* **Work request**:
Reprint the entire listing exactly.

* **Study material**:

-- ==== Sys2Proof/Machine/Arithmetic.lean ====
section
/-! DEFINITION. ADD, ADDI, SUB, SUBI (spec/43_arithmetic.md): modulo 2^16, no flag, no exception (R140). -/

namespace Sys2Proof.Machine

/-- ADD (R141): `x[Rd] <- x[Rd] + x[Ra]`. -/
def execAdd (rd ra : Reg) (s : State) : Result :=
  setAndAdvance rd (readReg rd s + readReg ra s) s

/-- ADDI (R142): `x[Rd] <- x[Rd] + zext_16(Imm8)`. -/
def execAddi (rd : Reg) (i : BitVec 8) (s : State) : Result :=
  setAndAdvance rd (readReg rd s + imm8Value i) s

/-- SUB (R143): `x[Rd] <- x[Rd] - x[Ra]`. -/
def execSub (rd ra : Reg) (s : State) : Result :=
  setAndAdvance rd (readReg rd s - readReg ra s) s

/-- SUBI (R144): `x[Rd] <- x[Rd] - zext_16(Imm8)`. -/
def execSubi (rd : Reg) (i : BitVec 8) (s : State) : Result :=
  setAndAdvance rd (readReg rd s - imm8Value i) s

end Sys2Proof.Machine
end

* **Result of this task**:
-- ==== Sys2Proof/Machine/Arithmetic.lean ====
section
/-! DEFINITION. ADD, ADDI, SUB, SUBI (spec/43_arithmetic.md): modulo 2^16, no flag, no exception (R140). -/

namespace Sys2Proof.Machine

/-- ADD (R141): `x[Rd] <- x[Rd] + x[Ra]`. -/
def execAdd (rd ra : Reg) (s : State) : Result :=
  setAndAdvance rd (readReg rd s + readReg ra s) s

/-- ADDI (R142): `x[Rd] <- x[Rd] + zext_16(Imm8)`. -/
def execAddi (rd : Reg) (i : BitVec 8) (s : State) : Result :=
  setAndAdvance rd (readReg rd s + imm8Value i) s

/-- SUB (R143): `x[Rd] <- x[Rd] - x[Ra]`. -/
def execSub (rd ra : Reg) (s : State) : Result :=
  setAndAdvance rd (readReg rd s - readReg ra s) s

/-- SUBI (R144): `x[Rd] <- x[Rd] - zext_16(Imm8)`. -/
def execSubi (rd : Reg) (i : BitVec 8) (s : State) : Result :=
  setAndAdvance rd (readReg rd s - imm8Value i) s

end Sys2Proof.Machine
end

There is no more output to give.